Copy out every line in the entries below that includes "nofun".

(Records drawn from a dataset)
----------------------------------------

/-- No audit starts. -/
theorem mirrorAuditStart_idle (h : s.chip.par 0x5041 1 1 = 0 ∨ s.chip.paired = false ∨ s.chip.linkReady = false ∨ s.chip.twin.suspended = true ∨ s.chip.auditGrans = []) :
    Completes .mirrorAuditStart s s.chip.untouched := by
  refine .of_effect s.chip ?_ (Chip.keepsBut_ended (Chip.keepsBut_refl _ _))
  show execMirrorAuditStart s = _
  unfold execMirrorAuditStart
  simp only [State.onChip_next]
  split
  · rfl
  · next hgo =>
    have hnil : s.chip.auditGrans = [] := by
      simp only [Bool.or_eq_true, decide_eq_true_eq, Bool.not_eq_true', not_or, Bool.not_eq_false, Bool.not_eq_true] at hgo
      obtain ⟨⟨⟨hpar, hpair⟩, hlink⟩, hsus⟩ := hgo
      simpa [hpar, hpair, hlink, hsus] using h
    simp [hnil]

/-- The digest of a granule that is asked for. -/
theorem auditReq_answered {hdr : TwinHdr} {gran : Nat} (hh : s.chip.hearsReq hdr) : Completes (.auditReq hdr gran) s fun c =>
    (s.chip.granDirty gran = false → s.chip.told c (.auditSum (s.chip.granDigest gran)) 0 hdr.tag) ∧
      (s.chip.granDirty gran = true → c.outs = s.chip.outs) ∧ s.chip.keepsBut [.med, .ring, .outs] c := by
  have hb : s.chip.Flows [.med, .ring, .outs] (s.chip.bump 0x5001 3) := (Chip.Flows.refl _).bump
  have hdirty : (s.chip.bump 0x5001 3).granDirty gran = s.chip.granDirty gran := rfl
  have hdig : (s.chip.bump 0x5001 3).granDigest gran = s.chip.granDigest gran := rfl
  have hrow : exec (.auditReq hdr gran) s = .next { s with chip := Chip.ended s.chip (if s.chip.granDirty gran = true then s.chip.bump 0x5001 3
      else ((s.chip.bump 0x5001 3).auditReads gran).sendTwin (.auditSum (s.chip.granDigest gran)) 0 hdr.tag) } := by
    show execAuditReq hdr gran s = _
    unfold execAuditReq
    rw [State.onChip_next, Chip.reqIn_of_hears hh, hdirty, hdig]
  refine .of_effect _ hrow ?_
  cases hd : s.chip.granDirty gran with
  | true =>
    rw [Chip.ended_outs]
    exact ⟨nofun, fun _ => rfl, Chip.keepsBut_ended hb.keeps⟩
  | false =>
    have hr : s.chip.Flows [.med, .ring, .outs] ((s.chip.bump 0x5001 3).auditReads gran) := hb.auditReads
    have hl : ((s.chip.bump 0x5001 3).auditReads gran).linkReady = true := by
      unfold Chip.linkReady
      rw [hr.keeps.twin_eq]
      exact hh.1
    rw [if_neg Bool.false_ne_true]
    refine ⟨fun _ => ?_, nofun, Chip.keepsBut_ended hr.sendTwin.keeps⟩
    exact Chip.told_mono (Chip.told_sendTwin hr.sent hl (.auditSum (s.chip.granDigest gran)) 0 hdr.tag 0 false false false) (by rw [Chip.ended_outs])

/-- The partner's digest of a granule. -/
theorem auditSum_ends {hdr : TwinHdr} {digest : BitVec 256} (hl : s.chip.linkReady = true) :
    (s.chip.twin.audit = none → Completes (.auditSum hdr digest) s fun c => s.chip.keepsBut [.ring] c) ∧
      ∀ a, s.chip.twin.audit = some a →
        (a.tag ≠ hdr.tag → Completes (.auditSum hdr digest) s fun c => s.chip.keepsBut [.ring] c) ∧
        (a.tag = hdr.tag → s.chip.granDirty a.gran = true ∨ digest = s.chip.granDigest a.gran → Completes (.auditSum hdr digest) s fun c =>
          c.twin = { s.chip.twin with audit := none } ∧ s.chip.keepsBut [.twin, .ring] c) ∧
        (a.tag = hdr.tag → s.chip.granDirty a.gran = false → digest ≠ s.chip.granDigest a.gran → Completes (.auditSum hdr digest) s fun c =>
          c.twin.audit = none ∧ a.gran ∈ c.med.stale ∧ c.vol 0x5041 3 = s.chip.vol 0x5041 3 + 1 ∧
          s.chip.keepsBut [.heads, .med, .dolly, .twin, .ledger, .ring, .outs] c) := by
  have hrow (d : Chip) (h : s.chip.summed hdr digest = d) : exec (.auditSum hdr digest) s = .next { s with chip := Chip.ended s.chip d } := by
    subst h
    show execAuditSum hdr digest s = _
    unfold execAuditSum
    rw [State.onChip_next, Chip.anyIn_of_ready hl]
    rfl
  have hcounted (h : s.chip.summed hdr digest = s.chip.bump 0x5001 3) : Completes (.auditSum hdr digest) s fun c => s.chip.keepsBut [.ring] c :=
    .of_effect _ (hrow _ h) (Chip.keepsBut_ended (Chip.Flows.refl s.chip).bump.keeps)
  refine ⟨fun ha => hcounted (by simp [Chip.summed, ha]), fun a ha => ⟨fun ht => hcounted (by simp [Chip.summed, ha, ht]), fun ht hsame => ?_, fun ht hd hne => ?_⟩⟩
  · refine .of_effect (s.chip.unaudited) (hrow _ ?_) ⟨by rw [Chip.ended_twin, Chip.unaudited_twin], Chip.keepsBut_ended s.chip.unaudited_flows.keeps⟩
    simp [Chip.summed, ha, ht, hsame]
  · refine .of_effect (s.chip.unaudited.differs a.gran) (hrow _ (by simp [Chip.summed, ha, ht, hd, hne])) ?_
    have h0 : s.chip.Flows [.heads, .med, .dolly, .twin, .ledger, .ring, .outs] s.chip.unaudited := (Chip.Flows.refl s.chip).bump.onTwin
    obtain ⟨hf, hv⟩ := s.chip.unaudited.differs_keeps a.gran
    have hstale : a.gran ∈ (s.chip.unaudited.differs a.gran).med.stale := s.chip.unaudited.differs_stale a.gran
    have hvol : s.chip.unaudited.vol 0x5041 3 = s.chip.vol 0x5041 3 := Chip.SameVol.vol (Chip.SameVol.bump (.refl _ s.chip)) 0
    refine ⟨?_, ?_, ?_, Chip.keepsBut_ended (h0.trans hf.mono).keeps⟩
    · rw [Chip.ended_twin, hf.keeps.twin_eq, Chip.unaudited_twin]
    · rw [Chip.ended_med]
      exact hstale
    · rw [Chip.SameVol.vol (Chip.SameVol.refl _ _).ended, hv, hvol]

----------------------------------------

Answer section =>
    exact ⟨nofun, fun _ => rfl, Chip.keepsBut_ended hb.keeps⟩
    refine ⟨fun _ => ?_, nofun, Chip.keepsBut_ended hr.sendTwin.keeps⟩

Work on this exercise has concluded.